As a child of a stay-at-home-mom, I always loved Joker's Wild, Tic-Tac-Dough, and the early Price-is-Right. It was great to watch regular people win fun prizes and cash. I often shopped with my mom, so I knew the prices of things on Price is Right. "Come on down, Brenda.... you can win!" When I grew up, I wanted to be on Bob Barker's Contestant's Row! Or better yet, a "Barker's Beauty."
Do you remember "MatchGame 76?" Anyone? It was entertaining, funny, and although risque for its time, quite clever. I watched it as a child and didn't understand half the jokes, but laughed anyway because anything pouring out of Charles Nelson Reilly's mouth was just hilarious. It just was.

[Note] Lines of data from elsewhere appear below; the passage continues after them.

/-! ### Edits (R106, R107) -/

/-- An edit as it was sent: the feed field it carries, and the edit it spells when it passes the field
check of R107. -/
structure SentEdit where
  feed : Option Nat
  edit : Option Edit
deriving DecidableEq, Repr

/-- One item of a component list (R5, R182). -/
def component? (x : Nat × Nat) : Option Component :=
  match CompKind.ofNat? x.2 with
  | some k => if pidOk x.1 then some ⟨x.1, k⟩ else none
  | none => none

/-- R5, R107: 1..8 entries, no source PID twice. -/
def componentsOk (cs : List Component) : Bool :=
  within 1 8 cs.length && decide (cs.map (·.pid)).Nodup

/-- The field check of CREATE RECORD (R107). -/
def checkCreate (presence input programme cls region : Nat) (items : List (Nat × Nat)) (peak : Nat)
    (fb lw rh ar : Option Nat) : Option Edit := do
  let cls ← ProgClass.ofNat? cls
  let components ← items.mapM component?
  let autoReturn ← optFlag? ar
  if presenceOk 4 presence && within 0 7 input && within 1 65535 programme && within 0 15 region
      && componentsOk components && within 32 40000 peak && fb.all handleOk && lw.all lossWindowOk
      && rh.all restoreHoldOk then
    some (.create 0 ⟨⟨input, programme⟩, cls, region, components, peak, fb, lw, rh, autoReturn⟩)
  else none

/-- The field check of AMEND RECORD (R107). -/
def checkAmend (presence handle : Nat) (fb : Option Nat) (clear : Bool)
    (peak lw rh ar region : Option Nat) : Option Edit := do
  let autoReturn ← optFlag? ar
  if presenceOk 7 presence && presence != 0 && handleOk handle && !(fb.isSome && clear)
      && fb.all (fun f => handleOk f && f != handle) && peak.all (within 32 40000)
      && lw.all lossWindowOk && rh.all restoreHoldOk && region.all (within 0 15) then
    some (.amend ⟨handle, fb, clear, peak, lw, rh, autoReturn, region⟩)
  else none

/-- The field check of SET LEG (R107). -/
def checkSetLeg (presence feed : Nat) (st accept capacity streamId dirPid dirPeriod wait : Option Nat) :
    Option Edit := do
  let st ← match st with
    | none => some none
    | some n => (LegState.ofNat? n).map some
  if presenceOk 7 presence && presence != 0 && feedOk feed && capacity.all (within 1000 60000)
      && dirPid.all (within 0x10 0x1F) && dirPeriod.all (within 25 1000)
      && wait.all (within 100 4000) then
    some (.setLeg ⟨feed, st, accept.map (BitVec.ofNat 16), capacity, streamId, dirPid, dirPeriod, wait⟩)
  else none

/-- The field check of BIND SLOT (R107). -/
def checkBind (feed slot handle programme base : Nat) : Option Edit :=
  if feedOk feed && slotOk slot && handleOk handle && within 1 65535 programme
      && within 0x20 0x1FF7 base then
    some (.slot ⟨feed, slot, some ⟨handle, programme, base⟩⟩)
  else none

/-- The field check of UNBIND SLOT (R107). -/
def checkUnbind (feed slot : Nat) : Option Edit :=
  if feedOk feed && slotOk slot then some (.slot ⟨feed, slot, none⟩) else none

/-- `c` items of source PID and kind (R182). -/
def getItems : Nat → List Byte → Option (List (Nat × Nat) × List Byte)
  | 0, p => some ([], p)
  | c + 1, p => do
    let (pid, p) ← getNat 2 p
    let (kind, p) ← getNat 1 p
    let (items, p) ← getItems c p
    some ((pid, kind) :: items, p)

def getCreate (p : List Byte) : Option (SentEdit × List Byte) := do
  let (presence, p) ← getNat 1 p
  let (input, p) ← getNat 1 p
  let (programme, p) ← getNat 2 p
  let (cls, p) ← getNat 1 p
  let (region, p) ← getNat 1 p
  let (c, p) ← getNat 1 p
  let (items, p) ← getItems c p
  let (peak, p) ← getNat 2 p
  let (fb, p) ← getIf (presence.testBit 0) 2 p
  let (lw, p) ← getIf (presence.testBit 1) 2 p
  let (rh, p) ← getIf (presence.testBit 2) 2 p
  let (ar, p) ← getIf (presence.testBit 3) 1 p
  some (⟨none, checkCreate presence input programme cls region items peak fb lw rh ar⟩, p)

def getAmend (p : List Byte) : Option (SentEdit × List Byte) := do
  let (presence, p) ← getNat 1 p
  let (handle, p) ← getNat 2 p
  let (fb, p) ← getIf (presence.testBit 0) 2 p
  let clear := presence.testBit 1
  let (peak, p) ← getIf (presence.testBit 2) 2 p
  let (lw, p) ← getIf (presence.testBit 3) 2 p
  let (rh, p) ← getIf (presence.testBit 4) 2 p
  let (ar, p) ← getIf (presence.testBit 5) 1 p
  let (region, p) ← getIf (presence.testBit 6) 1 p
  some (⟨none, checkAmend presence handle fb clear peak lw rh ar region⟩, p)

def getRetire (p : List Byte) : Option (SentEdit × List Byte) := do
  let (handle, p) ← getNat 2 p
  some (⟨none, if handleOk handle then some (.retire handle) else none⟩, p)

def getBind (p : List Byte) : Option (SentEdit × List Byte) := do
  let (feed, p) ← getNat 1 p
  let (slot, p) ← getNat 1 p
  let (handle, p) ← getNat 2 p
  let (programme, p) ← getNat 2 p
  let (base, p) ← getNat 2 p
  some (⟨some feed, checkBind feed slot handle programme base⟩, p)

def getUnbind (p : List Byte) : Option (SentEdit × List Byte) := do
  let (feed, p) ← getNat 1 p
  let (slot, p) ← getNat 1 p
  some (⟨some feed, checkUnbind feed slot⟩, p)

def getSetLeg (p : List Byte) : Option (SentEdit × List Byte) := do
  let (presence, p) ← getNat 1 p
  let (feed, p) ← getNat 1 p
  let (st, p) ← getIf (presence.testBit 0) 1 p
  let (accept, p) ← getIf (presence.testBit 1) 2 p
  let (capacity, p) ← getIf (presence.testBit 2) 2 p
  let (streamId, p) ← getIf (presence.testBit 3) 2 p
  let (dirPid, p) ← getIf (presence.testBit 4) 2 p
  let (dirPeriod, p) ← getIf (presence.testBit 5) 2 p
  let (wait, p) ← getIf (presence.testBit 6) 2 p
  some (⟨some feed, checkSetLeg presence feed st accept capacity streamId dirPid dirPeriod wait⟩, p)

/-- The parameters of the edit of a kind byte, and the bytes after them. -/
def getEdit (kind : Nat) (p : List Byte) : Option (SentEdit × List Byte) :=
  match kind with
  | 0x10 => getCreate p
  | 0x11 => getAmend p
  | 0x12 => getRetire p
  | 0x13 => getBind p
  | 0x14 => getUnbind p
  | 0x15 => getSetLeg p
  | _ => none

/-- An edit sent as a request: bytes that its kind does not fill exactly fail the field check (R173). -/
def parseEdit (kind : Nat) (p : List Byte) : Option Edit :=
  match getEdit kind p with
  | some (e, []) => e.edit
  | _ => none

def getEdits : Nat → List Byte → Option (List SentEdit × List Byte)
  | 0, p => some ([], p)
  | n + 1, p => do
    let (kind, p) ← getNat 1 p
    let (e, p) ← getEdit kind p
    let (es, p) ← getEdits n p
    some (e :: es, p)

/-- APPLY: a count byte, 1..4, then each edit as its kind byte and parameters (R182). -/
def parseApply (p : List Byte) : Option (List SentEdit) :=
  match getNat 1 p with
  | some (n, p) =>
    if within 1 4 n then
      match getEdits n p with
      | some (es, []) => some es
      | _ => none
    else none
  | none => none
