-- ==== Sys2Proof/Safety.lean ====
section
/-! DEFINITION. The terms claims are stated in: a safe run, the states in which SITE's next request is
taken, what an answered request leaves, and the laws every step keeps. -/

namespace Sys2Proof.Machine

/-- A run of `n` steps from `s` that meets no fault and no refusal. -/
def SafeRun (n : Nat) (s : State) : Prop := ∃ t, Host.Core.run Sys2Proof.core n s = .next t

/-! ### Requests of SITE -/

/-- The frame of a request with its length and its CRC-16 (R183). -/
def requestFrame (kind : Byte) (params : List Byte) : Frame :=
  let L := params.length + 1
  ⟨BitVec.ofNat 16 L, params ++ bytesOf 2 (crc16 (bytesOf 2 L ++ kind :: params)).toNat⟩

/-- The splice scheduler has nothing due: no report waits and no TIME matcher is to occur (R80, R145). -/
def State.spsIdle (s : State) : Prop := s.reports = [] ∧ ∀ e m, s.timeDue e m = false

/-- SITE's next request is taken: the port takes transactions, none of SITE's requests is in flight, and
no act that an earlier one made due is still to come (R46, R80, R118, R145, R171). -/
def State.ready (s : State) : Prop :=
  s.phase = .running ∧ s.port.flight = none ∧ s.idleDue = [] ∧ s.ctabDue = [] ∧ s.spsIdle

/-- The state as a request of SITE with `n` bytes of parameters finds it: MISO has given the status byte
and zeros, the old reply and the last frame ignored mark are gone, and SITE's running batch has its idle
timer restarted (R117, R169, R170). -/
def State.accepted (s : State) (n : Nat) : State :=
  { s with
    miso := .shifted (s.port.status :: List.replicate (5 + n) 0x00#8)
    port := { s.port with reply := none, ignored := false }
    siteWs := if 1 ≤ s.siteWs.depth then { s.siteWs with idle := some s.uptime } else s.siteWs }

/-- The owner's answer stands in the reply store and the port is READY (R171, R172). -/
def State.replied (s : State) (kind : Byte) (a : Answer) : State :=
  { s with port := { s.port with
      flight := none, reply := some ⟨kind, a.disp, a.code, s.siteWs.depth, a.body⟩ } }

/-- Parameters laid out in a row: each field's width in bytes and its value (R182). -/
def packed (fields : List (Nat × Nat)) : List Byte := fields.flatMap fun x => bytesOf x.1 x.2

/-- The rows of SITE's requests: the kind byte and the command of a frame. -/
def siteRows : List (Byte × (Frame → Instr)) :=
  [(0x01#8, .openBatch), (0x02#8, .closeBatch), (0x03#8, .abandonBatch), (0x04#8, .apply),
   (0x10#8, .createRecord), (0x11#8, .amendRecord), (0x12#8, .retireRecord), (0x13#8, .bindSlot),
   (0x14#8, .unbindSlot), (0x15#8, .setLeg), (0x20#8, .cancelSplice), (0x21#8, .resumeSlot),
   (0x22#8, .armProbe), (0x30#8, .setInput), (0x31#8, .setLegOwner), (0x32#8, .setStationTime),
   (0x33#8, .setBatchLimit), (0x34#8, .setRelay), (0x35#8, .setCounterPair), (0x36#8, .setAttentionMask),
   (0x37#8, .clearAttention), (0x40#8, .readRecord), (0x41#8, .findRecord), (0x42#8, .listRecords),
   (0x43#8, .readLeg), (0x44#8, .readSlot), (0x45#8, .readSplice), (0x46#8, .readOutcome),
   (0x47#8, .readCounters), (0x48#8, .readInput), (0x49#8, .queryCarriage), (0x4A#8, .readAttention),
   (0x4B#8, .readRelay), (0x7F#8, .clearAll)]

Apparently I zoned out for about 20 years or so, and the game show world changed. I don't know what happened, maybe Mark Goodson and Bill Toddman just cannot be replaced? Or maybe we are all becoming so intellectually challenged that we cannot summon the mental strength to read a book or two now and then. We prefer to watch "Idiot Parade" in its various forms.

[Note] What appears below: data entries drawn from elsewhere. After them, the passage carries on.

/-- A switch point of a usable record takes every slot PENDING toward it to STEADY, and moves no other
(R75). Its moves are counted as SWITCHED_CLEAN, hand on their on-air updates, make marks due, and report tracked
slots, which are taken, and nothing else changes (R56, R78 to R80, R86; that the updates and reports come in ascending
order of leg and slot is the model's choice, log entry 36, and that the reports are taken within the row log entry 28's
form). A changed planned binding moves its slot
once: to EMPTY without one; not at all when it still
names the record; to STEADY when the record is usable and on air there; to PENDING when it is usable and
the source is on-air fit or absent, and at once to STEADY when it is not; and to its usable fallback or
SLATED when the record is not usable. A slot reservation stays, the planned counts follow, a changed range of the
same record makes its marks due, and the move hands on what any move does (R13, R71 to R74, R79, R86; that a removed
binding's range is the one marked is the model's reading, log entry 20). -/
def Obligations.SwitchPointsAndBindingsMoveSlots : Prop :=
  (∀ (R : Nat) (s : State),
      (s.sight R false = s) ∧ (s.usable R = false → s.sight R true = s)
        ∧ (s.canonical → s.usable R = true → ∃ u, s.sight R true = u.takeReports
          ∧ s.slotsMoved u (moveEvent .switchedClean) ∧ ∀ k, u.slotAt k
          = let x := s.slotAt k
            if x.onAir = .pending ∧ x.planned.map (·.handle) = some R then { x with
              onAir := .steady, source := some R, outgoing := none, deadline := none }
            else x))
    ∧ ∀ (f i : Nat) (new : Option Binding) (s : State), i < 16 →
      let x := s.slot f i
      (∃ v : State, v = { s with records := v.records } ∧ v.slotsMoved (s.rebind f i new) bindingEvent
          ∧ ∀ h, v.record? h = (s.record? h).map fun r => { r with
            planned := r.planned + (if new.map (·.handle) = some h then 1 else 0)
              - (if x.planned.map (·.handle) = some h then 1 else 0) })
        ∧ (∀ k, k ≠ slotKey f i → (s.rebind f i new).slotAt k = s.slotAt k)
        ∧ (x.planned = new → s.rebind f i new = s)
        ∧ (x.planned ≠ new → (s.rebind f i new).slot f i
          = match new with
            | none => ⟨none, .empty, none, none, none, x.reserved⟩
            | some b =>
              let y := { x with planned := some b }
              if x.planned.map (·.handle) = some b.handle then y
              else if s.usable b.handle then
                if x.source = some b.handle ∨ x.source.all s.onAirFit = false then { y with
                  onAir := .steady, source := some b.handle, outgoing := none, deadline := none }
                else { y with
                  onAir := .pending, outgoing := x.source,
                  deadline := some ⟨s.uptime, (s.leg f).switchWait⟩ }
              else match s.usableFallback b.handle with
                | some fb => { y with
                  onAir := .substituted, source := some fb, outgoing := none, deadline := none }
                | none => { y with
                  onAir := .slated, source := none, outgoing := none, deadline := none })

/-! ### The feed output (R84 to R97) -/

/-- R91: the null packet, and what an opportunity that sends it changes. -/
def Obligations.ANullPacketCountsNothing : Prop :=
  (pktPid nullPacket = 0x1FFF ∧ pktPayload nullPacket = List.replicate 184 0xFF#8
      ∧ pktHasField nullPacket = false ∧ pktHasPayload nullPacket = true
      ∧ pktContinuity nullPacket = 0)
    ∧ ∀ (f : Nat) (s : State), f < 24 → s.phase ≠ .asserted → (s.leg f).state ≠ .idle →
      (s.out f).due = [] → (s.out f).buffer = [] →
      exec (.outputOpportunity f) s
        = .next (s.setOut f { s.out f with line := some nullPacket })

/-- At an output opportunity a leg sends its first due directory packet, or else the head of its buffer,
which leaves it; a copy sent is reported as FORWARDED with its class and payload bytes, a preface is
not. An IDLE leg makes no opportunity (R89, R90; that the event then has no effect is the model's choice,
log entry 25). -/
def Obligations.AnOpportunitySendsOnePacket : Prop :=
  ∀ (f : Nat) (s : State), f < 24 → s.phase ≠ .asserted →
    let o := s.out f
    ((s.leg f).state = .idle → exec (.outputOpportunity f) s = .next s)
      ∧ ((s.leg f).state ≠ .idle →
        (∀ p rest, o.due = p :: rest → exec (.outputOpportunity f) s
            = .next (s.setOut f { o with due := rest, line := some p }))
          ∧ ∀ b rest, o.due = [] → o.buffer = b :: rest →
            let t := s.setOut f { o with buffer := rest, line := some b.bytes }
            (b.preface = true → exec (.outputOpportunity f) s = .next t)
              ∧ (b.preface = false →
                exec (.outputOpportunity f) s = .next (t.report f .forwarded b.cls b.payload)))

/-- When a leg's directory period has run out its directory is built and the timer starts again with the
period as it stands: the content becomes the last built content, the version advances by 1 modulo 32
when the content has changed, the directory's packets, of 188 bytes each on the directory PID with
continuity counts that go on from the PID's next count, join the due list, and nothing else changes. Their
payloads are a pointer byte 0 and the directory with its CRC-32, filled up with 0xFF (R93, R96, R97). The
directory holds the stream id and one entry for each planned slot, in slot order: the output programme number,
whether the slot is on air, and the components of the record it lists, each on the slot's PID base plus its
index (R94, R95). Before the period has run out nothing happens (that milliseconds count ticks, and the last, are
the model's, log entries 5 and 3; that 1 says that a slot is on air and that bits 7 to 5 of the version byte are 0
are its choices, log entries 41 and 38). -/
def Obligations.ADirectoryIsBuiltEachPeriod : Prop :=
  (∀ (f : Nat) (s : State), f < 24 → s.phase ≠ .asserted →
      let o := s.out f
      ((∀ t, o.timer = some t → s.uptime - t.start < 90 * t.length) →
          exec (.directoryPeriodExpired f) s = .next s)
        ∧ ∀ t, o.timer = some t → 90 * t.length ≤ s.uptime - t.start →
          ∃ u, exec (.directoryPeriodExpired f) s = .next u ∧ s.directoryBuilt u f
            ∧ u = { s with outs := u.outs, counts := u.counts })
    ∧ ∀ (f : Nat) (s : State),
      let shown := (s.leg f).state = .onAir
      let listed := fun (x : Slot) (b : Binding) => match x.source with
        | some h => if shown ∧ (x.onAir = .pending ∨ x.onAir = .substituted) then h else b.handle
        | none => b.handle
      (s.directoryOf f).streamId = (s.leg f).streamId
        ∧ ∃ keys : List Nat, keys.Pairwise (· < ·)
          ∧ (∀ i, i ∈ keys ↔ i < 16 ∧ (s.slot f i).planned ≠ none)
          ∧ (s.directoryOf f).entries.length = keys.length
          ∧ ∀ (n i : Nat) (b : Binding), keys[n]? = some i → (s.slot f i).planned = some b →
            ∃ d, (s.directoryOf f).entries[n]? = some d ∧ d.programme = b.programme
              ∧ (d.on = true ↔ shown ∧ (s.slot f i).onAir ≠ .slated)
              ∧ ∀ k, d.components[k]? = ((s.record? (listed (s.slot f i) b)).bind fun x =>
                x.components[k]?).map fun c => (⟨b.base + k, c.kind⟩ : Component)

/-- A packet of a record is copied for every slot that has the record on air under a planned binding, legs in
order and slots in order, each on its PID base plus the component's index. On an ON_AIR leg the copy is offered
to its buffer, on a MUTED leg DROPPED_MUTED is reported with the record's class and the packet's payload bytes,
and on an IDLE leg nothing happens (R83). The payload bytes are 184 less the adaptation field with its length
byte, 0 without a payload, and never more than 184 (R84, R162; what a field longer than the packet leaves is a
free value, log entry 34). -/
def Obligations.EverySlotOnAirGetsItsCopy : Prop :=
  (∀ (R k : Nat) (c : ProgClass) (p : List Byte) (s : State), s.canonical → ∀ keys : List Nat,
      keys.Pairwise (· < ·) →
      (∀ n, n ∈ keys ↔ (s.slotAt n).source = some R ∧ (s.slotAt n).planned ≠ none) →
      s.makeCopies R k c p = keys.foldl (fun t n =>
        t.copyTo (n / 16) (((s.slotAt n).planned.map (·.base)).getD 0 + k) c p) s)
    ∧ (∀ (f q : Nat) (c : ProgClass) (p : List Byte) (s : State),
      ((s.leg f).state = .onAir → s.copyTo f q c p = s.offer f q c p)
        ∧ ((s.leg f).state = .muted → s.copyTo f q c p = s.report f .droppedMuted c (pktPayloadBytes p))
        ∧ ((s.leg f).state = .idle → s.copyTo f q c p = s))
    ∧ ∀ p : List Byte, pktPayloadBytes p ≤ 184
      ∧ (pktHasPayload p = false → pktPayloadBytes p = 0)
      ∧ (pktHasPayload p = true → pktHasField p = false → pktPayloadBytes p = 184)
      ∧ (pktHasPayload p = true → pktHasField p = true → (byteAt p 4).toNat ≤ 183 →
        pktPayloadBytes p = 184 - (1 + (byteAt p 4).toNat))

The Grand Marshalls There is something fascinatingly sick about the content of today's game shows. It's sort of like an eight-car pile up on the interstate. You hate to see the carnage and the destruction, yet you can't take your eyes off it. I can't bring myself to call these shows "games" anymore. They are not game shows, they are "idiot parades." And the hosts? They are the Grand Marshalls.
Whoever hired the chick on "Weakest Link" should be dipped in honey, rolled in turbinado sugar, and then thrown into a pile of fire ants. Since when is being a pompous, hateful bitch a good thing? When I act like that I get bounced off the walls at work, shunned, and reprimanded. My boyfriend just leaves and comes back after the mood has passed. Yet she gets paid to act like she has PMS 24/7. If I had a job like that for just three days a month, I could retire by the time I'm 40. (Personal Note to Anne: You are the weakest excuse for talent. Goodbye.)
Deliver me from Alex "I'm-From-Canada-But-Speak-With-A-Hispanic-Accent-When-It-Suits-Me" Trebec. I cannot believe any self-respecting person would spend part of their day watching this man. Try out for the show? Fly to the studio and talk to him? No tme.
Alex: "A popular mexican dish consisting of grilled meat, rolled in flour tortiYASSSS"Contestant: "What is a burrito?"Alex: "Nooooooooo, sorry. The answer is fa-HEEE-THAAASSSS!" (Personal Note to Alex: You’re from Canada)
I love the spoof of "Jeopardy" they do on "Saturday Night Live." Will Ferrell plays Trebec, and Darrell Hammond plays Sean Connery. Hammond says the one thing we all wish just one contestant would say: "Trebec you pompous windbag... it's easy for you to act so smart when you have those cards in front of you!" From his lips to Nielsen's ears.
Bob Barker, you broke my heart. The truth is out about you. You didn't pay your staff enough to keep quiet about how vindictive you are, not to mention horny. Although, I don't consider that, in and of itself, a bad thing. But dipping your pen in the show's inkwell, and firing your beauties because they put on a few pounds? Heartless. Do us all a favor and get yourself neutered. Please.